That is so bad for your engine as they cannot warm up fast with no load, ie driving.

The wear you can expect from leaving a cold car idling is as much as a 200 mile trip with a warm engine.

I usually use de icer and don't get much on the paint, I would rather have a clear screen than worry about my paint when it is freezing cold in the mornings.


----------



## *Das* (Aug 9, 2010)

Mirror Finish said:


> That is so bad for your engine as they cannot warm up fast with no load, ie driving.
> 
> The wear you can expect from leaving a cold car idling is as much as a 200 mile trip with a warm engine.
> 
> I usually use de icer and don't get much on the paint, I would rather have a clear screen than worry about my paint when it is freezing cold in the mornings.
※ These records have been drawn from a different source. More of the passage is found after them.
/-- The order that RVWMO preserves between two accesses of one supervisor core, beside what an acquire, a release, a fence and the page
kinds give (R316; PRESUMED, log 81): a store after an access of its location; two loads of one location, with no store between them, that
read different writes; an atomic and a load that reads from it; a release before an acquire; an address, data or control dependency; a
load that reads a store which depends on an earlier load; a store after an access whose address depends on a load. -/
def Graph.supervisorOrder (i j : Nat) : Bool :=
  let x := g.node i
  let y := g.node j
  let loads (z : Node) : Bool := !z.acc.reads.isEmpty
  let stores (z : Node) : Bool := !z.acc.writes.isEmpty
  let between (k : Nat) : Bool := g.before x (g.node k) && g.before (g.node k) y
  x.supervised && g.before x y &&
  ((x.acc.shares y.acc && stores y) ||
   (loads x && loads y && y.acc.reads.any fun (a, _) =>
     x.acc.locs.contains a && (g.source i a != g.source j a) &&
     !(g.ids.any fun k => between k && ((g.node k).acc.writes.map Prod.fst).contains a)) ||
   (x.acc.atomic && loads y && y.acc.reads.any fun (a, _) => g.source j a == some i) ||
   (x.acc.release.isSome && y.acc.acquire.isSome) ||
   g.dependsOn j i (fun | .addr => true | _ => stores y) ||
   (loads y && g.ids.any fun k => between k && g.dependsOn k i (· != .control) && y.acc.reads.any fun (a, _) => g.source j a == some k) ||
   (stores y && g.ids.any fun k => between k && g.dependsOn k i (· == .addr)))

def Graph.supervisorEdges : List Edge :=
  g.pairs.filterMap fun (i, j) => if g.supervisorOrder i j then some ⟨i, j, none⟩ else none

/-! ### The joins of Table 22.2 -/

/-- Everything on the release or fork side comes before everything on the acquire or join side, at a scope. -/
structure Join where
  rel   : Node → Bool
  acq   : Node → Bool
  scope : Scope

/-- What the stream of turn n did up to it: everything before its instruction, the accesses of its own, and where it forks. -/
def Graph.upTo (n : Nat) (x : Node) : Bool :=
  x.agent == g.agentOf n && x.acc.role != .fetch && (g.earlier x.inst n || (g.head x.inst == g.head n && x.side != .done))
/-- What that stream does from turn n on. -/
def Graph.onFrom (n : Nat) (y : Node) : Bool :=
  y.agent == g.agentOf n && y.acc.role != .fetch && (g.earlier n y.inst || (y.inst == n && y.side != .fork))
/-- The nodes of a turn; those of the threads that its instruction forks. -/
def madeBy (n : Nat) (x : Node) : Bool := x.inst == n && x.acc.role != .fetch
def forkedBy (n : Nat) (x : Node) : Bool := x.inst == n && x.acc.apart.isSome

/-- The turns that satisfy a predicate. -/
def Graph.places (p : Inst → Bool) : List Nat := g.turns.filter fun k => p (g.inst k)

/-- A thread that the instruction of turn n forks begins after what an acquire or a fence of its stream orders before that instruction:
from each acquire, at its scope, and from what each fence covers. `own` counts an acquire of the instruction itself, where it has
completed when the thread begins. -/
def Graph.gates (own : Bool) (n : Nat) (acq : Node → Bool) : List Join :=
  (g.nodes.filter fun x => g.upTo n x && (own || x.inst != n) && x.acc.acquire.isSome).filterMap (fun x => x.acc.acquire.map fun sc => ⟨(· == x), acq, sc⟩) ++
  g.turns.filterMap fun f =>
    if g.earlier f n then (fenceScope (g.inst f)).map fun sc => ⟨fun x => g.earlier x.inst f && g.covered x f, acq, sc⟩ else none

/-- What an instruction of a stream has units do for it, and its walks and fills, come after its stream's earlier acquires (R78,
R154). -/
def Graph.units : List Join :=
  (g.places Inst.inStream).flatMap fun n => if g.nodes.any (forkedBy n) then g.gates false n (forkedBy n) else []

def isRdv (h : HartId) (st : Stream) (i : Inst) : Bool := i.instr == .rdv && ended i && i.s.curHart == h && i.s.curStream == st

/-- A rendezvous: the k-th RDV of each stream of a hart, with the explicit loads before it (R283). -/
def Graph.rendezvous : List Join :=
  let rdvs := g.places fun i => i.instr == .rdv && ended i
  let count (n : Nat) : Nat := ((List.range n).filter fun k => isRdv (g.inst n).s.curHart (g.inst n).s.curStream (g.inst k)).length
  rdvs.flatMap fun n => rdvs.filterMap fun m =>
    if (g.inst n).s.curHart == (g.inst m).s.curHart && count n == count m then
      some ⟨fun x => g.upTo n x || (x.acc.role == .fill && g.earlier x.inst n), g.onFrom m, .co⟩
    else none

/-- A queue: from the put of an entry to the QGET or BQ that takes it, for the A-stream's scalar accesses (R280). -/
def Graph.queues : List Join :=
  (g.places Inst.inStream).filterMap fun n =>
    let i := g.inst n
    let q : Option Nat := match i.instr with | .qget o => some o.q.val | .bq _ => some 32 | _ => none
    q.bind fun q =>
      if queueLen (tget {} i.after.harts i.hart) q < queueLen (tget {} i.s.harts i.hart) q then
        (find [] (g.held n).queues (i.hart, q)).head?.map fun x => ⟨fun y => y.acc.scalar && g.upTo x.1 y, g.onFrom n, .co⟩
      else none

/-- A wait on a barrier that ends with the turn: the barrier and the phase p waited for. -/
def waits (i : Inst) : List (Nat × BitVec 32) :=
  let at' (o : HT16S) : Nat := 32 * (networkOf i.s.curHart o.scope).getD 0 + o.id.val
  if !ended i then []
  else match i.instr with
  | .barwait o => [(at' o, BitVec.ofNat 32 (i.s.getR o.s).toNat)]
  | .bar o => match i.s.curSt.arrival with
    | some r => [(32 * r.network + r.id, r.phase)]
    | none => [(at' o, (tget {} i.s.hub.barriers (at' o) : Barrier).phase)]
  | _ => []

/-- The scope of a barrier's network (R296). -/
def networkScope (net : Nat) : Scope :=
  if net < 384 then .co else if net < 480 then .qd else if net < 484 then .di else if net = 484 then .pk else .pd

/-- A barrier: from each arrival in phase p, with the stream's accesses or the engine's writes before it, to each satisfied wait on p
(R301). -/
def Graph.barriers : List Join :=
  g.turns.flatMap fun n => (arrivals (g.inst n)).flatMap fun a =>
    g.turns.flatMap fun m => (waits (g.inst m)).filterMap fun w =>
      if w == a && decide (n ≤ m) then some ⟨if (g.inst n).inStream then g.upTo n else madeBy n, g.onFrom m, networkScope (a.1 / 32)⟩ else none

/-- A copy (R138): from its COPY or COPYQ to each iteration, and from both, as it becomes full or faulted, to the WWAIT; at CS. -/
def Graph.copies : List Join :=
  g.turns.flatMap fun f =>
    match issues (g.inst f) with
    | none => []
    | some c =>
      let its := g.turns.filter fun k => decide (f < k) && (g.inst k).instr == .copyIteration &&
        match ((g.inst k).wellIn (g.inst k).s).copy with | some x => x.seq == c.seq | none => false
      let next := (g.turns.find? fun k => decide (f < k) && wellOf (g.inst k) == wellOf (g.inst f) && (issues (g.inst k)).isSome).getD g.o.insts.length
      its.map (fun k => ⟨g.upTo f, madeBy k, copyScope c⟩) ++
      (g.turns.filter fun n => decide (f < n) && decide (n < next) && wellOf (g.inst n) == wellOf (g.inst f) && joinsCopy (g.inst n)).map fun n =>
        ⟨fun x => g.upTo f x || (its.contains x.inst && decide (x.inst < n) && x.acc.role == .engine && decide (x.acc.part < 4)), g.onFrom n, copyScope c⟩

/-- A handle: from the WFREE, or the COPYCAN, that freed it to the WSET that claims it (R143). -/
def Graph.handles : List Join :=
  (g.places fun i => ended i && match i.instr with | .wset _ => true | _ => false).filterMap fun n =>
    (lastBefore n fun k => wellOf (g.inst k) == wellOf (g.inst n) && frees (g.inst k)).bind fun f =>
      match (g.inst f).instr with
      | .wfree _ | .copycan _ => some ⟨g.upTo f, g.onFrom n, .co⟩
      | _ => none

/-- The instructions that fork the fill that turn n makes: what binds the register, moves its cursor, or asks for a row; an explicit load
forks its own. -/
def Graph.filledFor (n : Nat) : List Nat :=
  let i := g.inst n
  match i.instr with
  | .streamFill | .mrldffRowFill =>
    (List.range n).filter fun k =>
      let x := g.inst k
      x.inStream && ended x && x.s.curHart == i.s.req.hart && match x.instr with
        | .sbind y | .sskip y => y.v == i.s.req.reg
        | .mrldff y => y.v == i.s.req.reg
        | _ => false
  | .vld _ | .vlds _ | .vldff _ | .vldw _ | .vldch _ | .vldx _ | .vldt _ => [n]
  | _ => []

/-- The reads of a fill. -/
def fillReads (n : Nat) (x : Node) : Bool := x.inst == n && x.acc.role == .fill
Couldnt agree more!! :thumb:


----------



## thehogester (Jun 15, 2008)

Interesting, never thought of that. Neighbours wouldn't be happy, but would revving the engine on the drive be better then?

Obviously won't be as ideal as just driving.


----------



## powelly (Aug 9, 2007)

thehogester said:


> Interesting, never thought of that. Neighbours wouldn't be happy, but would revving the engine on the drive be better then?
> 
> Obviously won't be as ideal as just driving.


NO, that's even worse, fueling when there is no load on the engine is all over the shop, just get in it and drive it. Personally, like many on here, I use the warm water method, it seems to have the effect of de misting the inside of the screen too, I did this all of last winter and when required this year, never failed yet.


----------



## Daza (Sep 30, 2009)

I just use a ice scraper! warms you up in the process too and takes 5 mins max


----------



## bigmc (Mar 22, 2010)

Cold water from the tap is best, I did it this morning -9°C when I left for work according to the in car thermometer, 2 litres of water from the cold tap and away I went, was idling on the drive for less than 30 seconds, albeit a Ford with heated front screen and climate control helps a wee bit.


----------